Prompt:
Below is a listing; repeat exactly the lines from the one containing "some start =>" to the one containing "deriving DecidableEq, Repr", both included.

Supplied records:
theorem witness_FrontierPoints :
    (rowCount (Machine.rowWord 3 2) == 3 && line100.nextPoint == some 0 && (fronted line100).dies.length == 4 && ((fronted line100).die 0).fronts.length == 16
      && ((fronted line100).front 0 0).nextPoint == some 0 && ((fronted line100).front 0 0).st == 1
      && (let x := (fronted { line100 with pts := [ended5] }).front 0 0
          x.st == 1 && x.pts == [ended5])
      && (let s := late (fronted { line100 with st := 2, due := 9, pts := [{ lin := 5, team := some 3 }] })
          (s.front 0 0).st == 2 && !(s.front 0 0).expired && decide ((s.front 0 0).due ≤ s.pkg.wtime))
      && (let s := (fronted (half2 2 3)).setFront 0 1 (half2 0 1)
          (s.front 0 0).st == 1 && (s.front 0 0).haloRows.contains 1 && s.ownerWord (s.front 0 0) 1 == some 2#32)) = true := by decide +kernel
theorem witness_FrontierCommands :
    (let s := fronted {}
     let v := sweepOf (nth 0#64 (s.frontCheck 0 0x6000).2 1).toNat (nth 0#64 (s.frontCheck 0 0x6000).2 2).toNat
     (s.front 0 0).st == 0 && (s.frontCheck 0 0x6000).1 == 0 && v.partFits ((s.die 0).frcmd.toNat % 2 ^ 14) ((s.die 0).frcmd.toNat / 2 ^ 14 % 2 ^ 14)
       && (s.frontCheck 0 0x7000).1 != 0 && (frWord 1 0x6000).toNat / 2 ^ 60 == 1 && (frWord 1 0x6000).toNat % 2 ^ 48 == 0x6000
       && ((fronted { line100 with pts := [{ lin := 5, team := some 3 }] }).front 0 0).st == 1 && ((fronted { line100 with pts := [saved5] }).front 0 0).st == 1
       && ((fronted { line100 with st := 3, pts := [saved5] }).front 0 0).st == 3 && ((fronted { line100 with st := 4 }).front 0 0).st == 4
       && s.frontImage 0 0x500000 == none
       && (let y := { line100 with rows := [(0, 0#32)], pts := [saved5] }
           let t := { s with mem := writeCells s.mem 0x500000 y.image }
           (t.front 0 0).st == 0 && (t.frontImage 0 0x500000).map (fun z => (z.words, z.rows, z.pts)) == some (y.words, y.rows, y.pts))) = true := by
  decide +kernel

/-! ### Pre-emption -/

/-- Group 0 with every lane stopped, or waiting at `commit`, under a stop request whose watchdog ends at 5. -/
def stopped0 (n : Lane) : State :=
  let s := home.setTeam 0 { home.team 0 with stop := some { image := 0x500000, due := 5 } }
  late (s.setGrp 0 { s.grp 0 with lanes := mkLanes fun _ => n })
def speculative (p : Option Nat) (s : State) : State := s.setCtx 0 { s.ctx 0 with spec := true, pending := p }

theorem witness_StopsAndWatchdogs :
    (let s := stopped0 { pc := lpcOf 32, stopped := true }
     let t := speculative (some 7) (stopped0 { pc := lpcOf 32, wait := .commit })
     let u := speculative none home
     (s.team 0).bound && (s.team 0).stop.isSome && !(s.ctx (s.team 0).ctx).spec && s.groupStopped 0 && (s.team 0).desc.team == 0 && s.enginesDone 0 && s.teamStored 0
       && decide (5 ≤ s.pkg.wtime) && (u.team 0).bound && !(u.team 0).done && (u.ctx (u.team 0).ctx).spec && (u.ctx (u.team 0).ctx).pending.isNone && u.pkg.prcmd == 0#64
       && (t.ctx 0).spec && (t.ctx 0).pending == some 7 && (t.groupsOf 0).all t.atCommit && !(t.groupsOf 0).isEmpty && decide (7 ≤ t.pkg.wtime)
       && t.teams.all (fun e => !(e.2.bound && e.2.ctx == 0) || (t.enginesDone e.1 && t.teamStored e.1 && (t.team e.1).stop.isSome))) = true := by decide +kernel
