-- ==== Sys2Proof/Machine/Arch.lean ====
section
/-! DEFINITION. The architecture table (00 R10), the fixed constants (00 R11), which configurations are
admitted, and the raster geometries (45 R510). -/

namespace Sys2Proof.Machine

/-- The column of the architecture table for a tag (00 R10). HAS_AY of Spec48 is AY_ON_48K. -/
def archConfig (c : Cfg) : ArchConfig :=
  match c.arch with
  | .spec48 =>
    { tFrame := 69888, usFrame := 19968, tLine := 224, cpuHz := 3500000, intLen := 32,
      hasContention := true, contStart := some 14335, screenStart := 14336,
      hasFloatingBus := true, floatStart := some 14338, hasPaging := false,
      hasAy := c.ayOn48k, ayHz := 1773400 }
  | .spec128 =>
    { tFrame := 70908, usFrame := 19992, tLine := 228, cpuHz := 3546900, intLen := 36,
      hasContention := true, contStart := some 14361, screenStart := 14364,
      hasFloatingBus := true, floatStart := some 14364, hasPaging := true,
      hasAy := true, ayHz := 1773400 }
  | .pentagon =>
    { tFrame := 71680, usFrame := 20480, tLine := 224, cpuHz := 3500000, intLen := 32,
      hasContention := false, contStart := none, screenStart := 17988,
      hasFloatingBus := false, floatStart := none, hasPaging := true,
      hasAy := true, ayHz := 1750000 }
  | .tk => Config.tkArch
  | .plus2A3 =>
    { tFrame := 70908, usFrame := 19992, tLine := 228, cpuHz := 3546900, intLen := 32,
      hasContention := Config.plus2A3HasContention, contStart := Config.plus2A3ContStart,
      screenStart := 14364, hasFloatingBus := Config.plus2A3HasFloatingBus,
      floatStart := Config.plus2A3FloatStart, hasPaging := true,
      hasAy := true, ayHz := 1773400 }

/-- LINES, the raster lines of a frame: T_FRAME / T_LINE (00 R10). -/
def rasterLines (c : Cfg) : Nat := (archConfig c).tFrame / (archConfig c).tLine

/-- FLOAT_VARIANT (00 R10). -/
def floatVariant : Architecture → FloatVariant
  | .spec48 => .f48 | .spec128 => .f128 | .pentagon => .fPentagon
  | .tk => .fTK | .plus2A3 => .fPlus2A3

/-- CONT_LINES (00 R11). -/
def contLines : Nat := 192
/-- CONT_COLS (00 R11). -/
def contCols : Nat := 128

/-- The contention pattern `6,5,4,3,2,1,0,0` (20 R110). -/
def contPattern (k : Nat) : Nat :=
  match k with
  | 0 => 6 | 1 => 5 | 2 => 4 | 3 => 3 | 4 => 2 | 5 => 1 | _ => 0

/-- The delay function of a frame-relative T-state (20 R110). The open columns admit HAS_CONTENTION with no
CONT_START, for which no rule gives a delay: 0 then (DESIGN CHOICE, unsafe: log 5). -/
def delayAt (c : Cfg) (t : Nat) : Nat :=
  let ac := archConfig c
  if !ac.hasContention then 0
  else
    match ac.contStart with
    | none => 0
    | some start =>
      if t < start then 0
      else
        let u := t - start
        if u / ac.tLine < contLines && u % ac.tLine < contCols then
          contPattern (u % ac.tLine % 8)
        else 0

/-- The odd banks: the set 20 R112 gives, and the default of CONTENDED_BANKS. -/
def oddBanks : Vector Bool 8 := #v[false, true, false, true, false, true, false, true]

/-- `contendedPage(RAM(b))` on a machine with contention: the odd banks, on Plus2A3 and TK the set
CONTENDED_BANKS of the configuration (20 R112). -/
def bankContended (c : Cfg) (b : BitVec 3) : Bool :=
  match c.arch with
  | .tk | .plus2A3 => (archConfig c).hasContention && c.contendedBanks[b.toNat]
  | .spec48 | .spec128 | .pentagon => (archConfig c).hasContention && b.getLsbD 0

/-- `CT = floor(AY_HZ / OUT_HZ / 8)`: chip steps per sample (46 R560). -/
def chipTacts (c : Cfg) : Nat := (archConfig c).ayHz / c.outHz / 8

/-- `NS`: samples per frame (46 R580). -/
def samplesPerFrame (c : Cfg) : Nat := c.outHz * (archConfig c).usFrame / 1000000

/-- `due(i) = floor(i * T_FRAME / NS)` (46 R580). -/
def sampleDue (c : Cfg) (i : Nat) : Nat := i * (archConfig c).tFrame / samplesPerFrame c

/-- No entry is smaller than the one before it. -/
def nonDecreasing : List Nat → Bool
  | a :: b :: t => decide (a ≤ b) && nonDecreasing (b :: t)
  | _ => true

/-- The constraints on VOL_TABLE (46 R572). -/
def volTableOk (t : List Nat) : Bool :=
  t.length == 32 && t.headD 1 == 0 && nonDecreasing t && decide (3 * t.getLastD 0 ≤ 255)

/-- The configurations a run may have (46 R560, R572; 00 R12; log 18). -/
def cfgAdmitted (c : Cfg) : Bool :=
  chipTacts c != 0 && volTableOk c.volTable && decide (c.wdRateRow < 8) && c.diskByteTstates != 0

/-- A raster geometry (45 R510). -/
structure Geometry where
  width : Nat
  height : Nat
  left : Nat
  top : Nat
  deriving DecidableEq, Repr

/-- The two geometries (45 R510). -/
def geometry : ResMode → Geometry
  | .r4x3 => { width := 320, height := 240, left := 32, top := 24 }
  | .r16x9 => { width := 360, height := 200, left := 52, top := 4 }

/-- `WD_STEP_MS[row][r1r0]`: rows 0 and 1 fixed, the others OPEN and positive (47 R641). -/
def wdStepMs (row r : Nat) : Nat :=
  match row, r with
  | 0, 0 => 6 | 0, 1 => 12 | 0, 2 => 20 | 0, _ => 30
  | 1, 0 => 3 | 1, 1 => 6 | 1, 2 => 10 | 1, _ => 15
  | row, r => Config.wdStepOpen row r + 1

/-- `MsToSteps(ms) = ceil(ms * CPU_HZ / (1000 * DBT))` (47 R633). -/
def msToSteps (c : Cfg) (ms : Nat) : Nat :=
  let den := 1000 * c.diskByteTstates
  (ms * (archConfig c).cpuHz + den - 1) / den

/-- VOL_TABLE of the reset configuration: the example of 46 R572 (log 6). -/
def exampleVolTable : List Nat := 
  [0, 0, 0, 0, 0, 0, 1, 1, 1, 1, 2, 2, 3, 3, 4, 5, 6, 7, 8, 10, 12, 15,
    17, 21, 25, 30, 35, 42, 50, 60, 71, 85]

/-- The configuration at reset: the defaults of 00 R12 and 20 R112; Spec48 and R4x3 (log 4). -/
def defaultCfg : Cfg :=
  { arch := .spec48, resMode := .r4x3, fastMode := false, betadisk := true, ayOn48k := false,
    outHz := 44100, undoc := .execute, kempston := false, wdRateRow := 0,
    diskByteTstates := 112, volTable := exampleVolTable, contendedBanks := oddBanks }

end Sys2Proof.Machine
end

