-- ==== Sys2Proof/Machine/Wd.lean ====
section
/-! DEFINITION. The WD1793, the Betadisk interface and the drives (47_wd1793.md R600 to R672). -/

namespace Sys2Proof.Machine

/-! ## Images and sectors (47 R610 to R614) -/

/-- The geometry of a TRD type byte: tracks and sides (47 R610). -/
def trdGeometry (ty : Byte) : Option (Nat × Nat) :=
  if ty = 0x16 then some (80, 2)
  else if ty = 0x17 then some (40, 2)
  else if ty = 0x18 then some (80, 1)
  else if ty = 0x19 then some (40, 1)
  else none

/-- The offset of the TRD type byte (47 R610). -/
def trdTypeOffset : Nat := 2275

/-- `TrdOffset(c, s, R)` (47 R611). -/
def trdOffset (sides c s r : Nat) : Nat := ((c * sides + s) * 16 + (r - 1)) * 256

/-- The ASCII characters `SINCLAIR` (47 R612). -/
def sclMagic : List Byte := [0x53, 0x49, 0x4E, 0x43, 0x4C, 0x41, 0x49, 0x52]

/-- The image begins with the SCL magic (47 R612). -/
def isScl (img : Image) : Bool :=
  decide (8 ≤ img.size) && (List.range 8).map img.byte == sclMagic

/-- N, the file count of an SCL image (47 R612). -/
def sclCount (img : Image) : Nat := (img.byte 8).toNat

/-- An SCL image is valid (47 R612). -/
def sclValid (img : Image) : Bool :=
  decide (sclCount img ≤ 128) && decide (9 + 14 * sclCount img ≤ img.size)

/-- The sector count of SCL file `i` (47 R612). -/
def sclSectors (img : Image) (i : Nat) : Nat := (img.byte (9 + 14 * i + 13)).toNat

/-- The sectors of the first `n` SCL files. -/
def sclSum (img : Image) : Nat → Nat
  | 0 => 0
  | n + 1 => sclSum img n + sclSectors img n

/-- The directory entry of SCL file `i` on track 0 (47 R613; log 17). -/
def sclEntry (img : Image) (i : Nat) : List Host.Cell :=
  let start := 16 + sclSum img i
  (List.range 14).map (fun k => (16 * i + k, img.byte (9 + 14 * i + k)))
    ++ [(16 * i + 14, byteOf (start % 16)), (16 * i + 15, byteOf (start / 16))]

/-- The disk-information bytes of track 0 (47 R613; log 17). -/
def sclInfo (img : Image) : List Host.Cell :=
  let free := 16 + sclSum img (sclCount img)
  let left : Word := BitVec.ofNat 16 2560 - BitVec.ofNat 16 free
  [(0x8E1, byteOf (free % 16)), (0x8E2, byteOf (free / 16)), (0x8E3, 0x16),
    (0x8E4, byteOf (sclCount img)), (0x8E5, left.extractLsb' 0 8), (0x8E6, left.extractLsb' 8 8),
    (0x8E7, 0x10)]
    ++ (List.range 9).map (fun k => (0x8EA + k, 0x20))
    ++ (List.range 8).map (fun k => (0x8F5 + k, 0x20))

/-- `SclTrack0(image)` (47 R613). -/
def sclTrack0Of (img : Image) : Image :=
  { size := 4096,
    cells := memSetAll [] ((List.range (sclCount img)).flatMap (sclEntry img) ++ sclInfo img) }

Solved problem:
    | some start =>
      if t < start then 0
      else
        let u := t - start
        if u / ac.tLine < contLines && u % ac.tLine < contCols then
          contPattern (u % ac.tLine % 8)
        else 0

/-- The odd banks: the set 20 R112 gives, and the default of CONTENDED_BANKS. -/
def oddBanks : Vector Bool 8 := #v[false, true, false, true, false, true, false, true]

/-- `contendedPage(RAM(b))` on a machine with contention: the odd banks, on Plus2A3 and TK the set
CONTENDED_BANKS of the configuration (20 R112). -/
def bankContended (c : Cfg) (b : BitVec 3) : Bool :=
  match c.arch with
  | .tk | .plus2A3 => (archConfig c).hasContention && c.contendedBanks[b.toNat]
  | .spec48 | .spec128 | .pentagon => (archConfig c).hasContention && b.getLsbD 0

/-- `CT = floor(AY_HZ / OUT_HZ / 8)`: chip steps per sample (46 R560). -/
def chipTacts (c : Cfg) : Nat := (archConfig c).ayHz / c.outHz / 8

/-- `NS`: samples per frame (46 R580). -/
def samplesPerFrame (c : Cfg) : Nat := c.outHz * (archConfig c).usFrame / 1000000

/-- `due(i) = floor(i * T_FRAME / NS)` (46 R580). -/
def sampleDue (c : Cfg) (i : Nat) : Nat := i * (archConfig c).tFrame / samplesPerFrame c

/-- No entry is smaller than the one before it. -/
def nonDecreasing : List Nat → Bool
  | a :: b :: t => decide (a ≤ b) && nonDecreasing (b :: t)
  | _ => true

/-- The constraints on VOL_TABLE (46 R572). -/
def volTableOk (t : List Nat) : Bool :=
  t.length == 32 && t.headD 1 == 0 && nonDecreasing t && decide (3 * t.getLastD 0 ≤ 255)

/-- The configurations a run may have (46 R560, R572; 00 R12; log 18). -/
def cfgAdmitted (c : Cfg) : Bool :=
  chipTacts c != 0 && volTableOk c.volTable && decide (c.wdRateRow < 8) && c.diskByteTstates != 0

/-- A raster geometry (45 R510). -/
structure Geometry where
  width : Nat
  height : Nat
  left : Nat
  top : Nat
  deriving DecidableEq, Repr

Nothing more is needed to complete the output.